# Uncredited Work



## makeupjunkie101 (Sep 5, 2008)

I worked on a calendar shoot a couple of months ago with a business associate. The launch was last night and as I eagerly looked through it all I noticed that my associate was the only one credited! My question is can I still use the photos for my portfolio? I am unwilling to ask the coordinator of the project or the photographers for more information as my presence was not acknowledged at either the shoot or the launch (I wasn't even invited to the launch-my associate invited me). To be fair, they had approached my associate (she owns a makeup salon) and I was invited through her to participate in the project. What are my options? And am I being overly sensitive or am I justified in feeling slighted as 'the other makeup artist/lowly makeup assistant whose work is also in the calendar'? 

Thanks for all your input!


----------



## lara (Sep 6, 2008)

If she was the one who was hired to co-ordinate the work and you were a subcontractor/assistant, then you should have no expectation of credit.


----------



## makeup4ever (Sep 6, 2008)

I've always been credited on shoots where I've assited the key makeup artist and I believe your name deserves a mention for all your hard work, especially when just starting out usually for free or very little. Only put the work in your portfolio if you have some test shots or behind-the-scenes general photos of the calendar shoot so you can verify some of your work. It's all a learning process, you'll know for next time to find out in advance and then decide if it's worth your time and effort.


----------



## COBI (Sep 7, 2008)

Quote:

   Originally Posted by *lara* 

 
_If she was the one who was hired to co-ordinate the work and you were a subcontractor/assistant, then you should have no expectation of credit._

 
I was thinking the same thing.  The company has a contract with her, and she has hired you to assist.  It is possible that she would not even have the ability to have you listed depending on her contract with the hiring agency.
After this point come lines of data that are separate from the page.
-- ==== Sys2Proof/Machine/Mailbox.lean ====
section
/-! DEFINITION. The mailbox: fetching commands (R372 to R375), the checks every command meets (R383 to R385), proxied
commands (R392 to R397), and the commands on records, power and profiles (R291 to R293, R393, R422, R423, R461). -/

namespace Sys2Proof.Machine

open Sys2Proof

/-! ### What every command meets -/

/-- Whether a started command may run now (R374). -/
def mayStart (s : State) (c : Cmd) : Bool := s.mbox.started c

/-- Whether the module's state allows a command that needs the compute units or memory (R384, R426, R459). -/
def moduleOk (s : State) (compute memory : Bool) : Bool :=
  match s.mbox.module with
  | .mgmtFault => false
  | .bench => !compute && !memory
  | .activation => s.fw.trial && !compute
  | .ready => s.power.mode != .bench || (!compute && !memory)
  | .powerOn | .bringUp | .computeReset => !compute && (s.power.mode != .bench || !memory)

/-- Whether a command's data are on their way, so that it only waits: for the acknowledgment of what it wrote, for its
transfers, or for its bytes to be visible (R383, R388). -/
def underWay (s : State) (c : Cmd) : Bool :=
  s.mbox.awaiting.any (·.cmd == c) || outstanding s (.dma c) || s.mem.ends.any fun e => match e with
    | .command d _ => d == c
    | .bulk .. => false

/-- A started command of opcode `op` is executed by `k`; anything else leaves the state as it is, as does a command whose data
are on their way. -/
def command (s : State) (c : Cmd) (op : Nat) (k : State → State) : Host.Outcome State Fault Refusal :=
  if c.opcode = op ∧ s.mbox.mcpUp ∧ mayStart s c ∧ !underWay s c then .next (k s) else .next s

/-- The checks of R384 in the model's order (log 27): ring, module state, fields, program state. -/
def gated (s : State) (c : Cmd) (ring : Nat) (compute memory : Bool) (states : List PState) (wellFormed : Bool)
    (k : State → State) : State :=
  if c.ring ≠ ring then done s c 0x03
  else if !moduleOk s compute memory then done s c 0x0B
  else if !wellFormed then done s c 0x02
  else if !states.contains s.pstate then done s c 0x04
  else k s

def anyState : List PState := [.empty, .loaded, .running, .paused, .halted]

/-! ### Data of commands (R383, R389, R394) -/

/-- A host memory access failed: the function's AER report, whose status the PCI Express specification gives (R389; log 3). -/
def hostFailed (s : State) : State :=
  let (v, s) := drawFree s
  let status := BitVec.ofNat 32 v
  emit { s with mbox := { s.mbox with pcie := { s.mbox.pcie with aerStatus := s.mbox.pcie.aerStatus ||| status } } }
    (.aerReport status)

/-- Where a member's command finds and leaves its host data, in its space 0x1 (R394; log 109). -/
def proxyOffset (c : Cmd) : Nat := Config.proxyBuffer c.ring c.tag.toNat

/-- Host data read by DMA; at a squad member, what its captain has put into space 0x1 (R383, R394). -/
def fromHost (s : State) (c : Cmd) (addr n : Nat) (host : HostRead) : Got × State :=
  if c.path = .proxy then
    match readLocal s 1 (proxyOffset c) n with
    | .bytes b => (.bytes b, chargeRead s (proxyOffset c) n)
    | _ => (.fail 7, s)
  else
    let s := emit s (.hostRead (BitVec.ofNat 64 addr) n)
    match host with
    | some b => (.bytes (padTo n b), s)
    | none => (.fail 6, hostFailed s)

/-- Host data written by DMA, with relaxed ordering (R388); a command whose completion a mailbox reset discarded writes no
more (R366). -/
def toHost (s : State) (c : Cmd) (addr : Nat) (data : List Byte) : Nat × State :=
  if c.path = .proxy then
    let (st, s') := writeLocal s 1 (proxyOffset c) data
    if st = 0 then (0, s') else (7, s)
  else if s.mbox.executing.any (fun e => e.cmd == c && e.discard) then (0, s)
  else (0, emit s (.hostWrite (BitVec.ofNat 64 addr) data true))

/-- What a command's reads of another module have brought. -/
def cmdArrival (s : State) (c : Cmd) (addr n : Nat) : Option (List Byte) :=
  let m := ((s.fabric.arrivals.find? (·.1 == cmdKey c)).map (·.2)).getD []
  if (List.range n).all fun i => m.any fun x => x.1 == addr + i then
    some ((List.range n).map fun i => ((m.find? fun x => x.1 == addr + i).map (·.2)).getD 0)
  else none

/-- The step in which a command's read of a view was issued: one that waits maps to the ring of that step (R351). -/
def issueStep (s : State) (c : Cmd) : Word64 :=
  ((s.fabric.waiting.find? fun r => match r.by_ with
    | .command d _ _ => d == c
    | _ => false).map (·.step)).getD s.step

/-- A command's read of a view is over. -/
def viewRead (s : State) (c : Cmd) : State :=
  { s with fabric := { s.fabric with waiting := s.fabric.waiting.filter fun r => match r.by_ with
    | .command d _ _ => d != c
    | _ => true } }

/-- A command waits for a view: counted and a reason to hold from its first try on (R351, R355). -/
def waitAsCommand (s : State) (c : Cmd) (addr n : Nat) : State :=
  if s.fabric.waiting.any fun r => match r.by_ with
    | .command d _ _ => d == c
    | _ => false
  then s else waitForView s (offsetOf addr) (.command c addr n)

/-- Reads of whole words cover the bytes a command names at another module (R295). -/
def askData (s : State) (c : Cmd) (addr n : Nat) : Nat × State :=
  let k := requestMax s (nodeOf addr)
  let a := addr / 4 * 4
  let len := roundUp 4 (addr + n - a)
  (List.range (ceilDiv len k)).foldl (fun r i =>
    if r.1 ≠ 0 then r else request r.2 0x01 (BitVec.ofNat 64 (a + k * i)) (min k (len - k * i)) [] (.data c)) (0, s)

/-- Data a command names by address (R383): the bytes, a status, or a wait for another module, a view, or the writes before it to
its stripes (R324). `host` is what came
back from host memory, or inline on SMBus. -/
def readData (s : State) (c : Cmd) (kind addr n : Nat) (host : HostRead) : Got × State :=
  match kind with
  | 0 => fromHost s c addr n host
  | 1 =>
    if isLocal s (nodeOf addr) then
      match readLocalAt s (issueStep s c) (spaceOf addr) (offsetOf addr) n with
      | .bytes b =>
        if (stripesHeld s (spaceOf addr) (offsetOf addr) n).isEmpty then (.bytes b, viewRead (chargeAt s addr n) c) else (.wait, s)
      | .fail _ => (.fail 7, viewRead s c)
      | .wait => (.wait, waitAsCommand s c addr n)
    else match cmdArrival s c addr n with
      | some b => (.bytes b, s)
      | none =>
        if outstanding s (.data c) then (.wait, s)
        else
          let (st, s) := askData s c addr n
          if st = 0 then (.wait, s) else (.fail 7, s)
  | 2 => (if c.path = .smbus then (match host with | some b => .bytes (padTo n b) | none => .fail 2) else .fail 2, s)
  | _ => (.fail 2, s)

/-- A command goes on with the data it names, ends with a status where they cannot be had, or waits (R383). -/
def withData (s : State) (c : Cmd) (kind addr n : Nat) (host : HostRead) (k : State → List Byte → State) : State :=
  match readData s c kind addr n host with
  | (.bytes b, s) => k (dropArrivals s (cmdKey c)) b
  | (.fail st, s) => done (dropArrivals s (cmdKey c)) c st
  | (.wait, s) => s

/-- The completion that a command gives once its data are written (R383). -/
def awaits (s : State) (c : Cmd) (result v1 v2 : Nat) : State :=
  { s with mbox := { s.mbox with awaiting := s.mbox.awaiting ++ [{ cmd := c, result := result, v1 := v1, v2 := v2 }] } }

/-- A command writes its data and completes (R383): host memory and this module's once they are visible (R324), another
module's when it has acknowledged them, and inline data on SMBus after the completion (log 28). `told` is what it posts once they are written, or
on their way. -/
def finishData (s : State) (c : Cmd) (kind addr : Nat) (data : List Byte) (result v1 v2 : Nat) (told : State → State := id) :
    State :=
  match kind with
  | 0 =>
    let (st, s) := toHost s c addr data
    if st = 0 then complete (told s) c 0 result v1 v2 else done s c st
  | 1 =>
    if isLocal s (nodeOf addr) then
      let (st, s') := writeLocal s (spaceOf addr) (offsetOf addr) data
      if st ≠ 0 then done s c 7
      else if (stripesHeld s' (spaceOf addr) (offsetOf addr) data.length).isEmpty then complete (told s') c 0 result v1 v2
      else endWhenVisible (awaits (told s') c result v1 v2) (spaceOf addr) (offsetOf addr) data.length (.command c)
    else
      let (st, s) := (remoteWrites (requestMax s (nodeOf addr)) addr data).foldl (fun r x =>
        if r.1 ≠ 0 then r
        else request r.2 x.1 (BitVec.ofNat 64 x.2.1) x.2.2.length x.2.2 (.data c)) ((0, s) : Nat × State)
      if st ≠ 0 then done s c 7 else dataWritten (awaits (told s) c result v1 v2) c
  | 2 => if c.path = .smbus then emit (complete (told s) c 0 result v1 v2) (.smbus data) else done s c 2
  | _ => done s c 2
That being said, makeup4ever made a good point: discuss it upfront so there will be no surprises.  Ask if you will have published credit.  Also, ask that it be included in the contract for your services.

"I am unwilling to ask the coordinator of the project or the photographers for more information as my presence was not acknowledged at either the shoot or the launch (I wasn't even invited to the launch-my associate invited me)."

You were working for your associate not the company or the coordinator or the photographers.  I think it would have been out of line to contact them anyway.  And it would actually be presumptious of them in most instances to invite the "assistant/staff/help" of the hired person to the launch; they likely are/were under the impression that you were an apprentice or at a minimum an employee of the hired person.

As long as you can somehow support that the pics included are your work and not your associates, I don't see why you can't include them.  However, I wouldn't want to explain why I wasn't credited if it came up because it would sound kind of shady to me as a potential client.  I would chalk it up as a lesson learned.


----------



## makeupjunkie101 (Sep 12, 2008)

Thanks guys. Lesson learned...


----------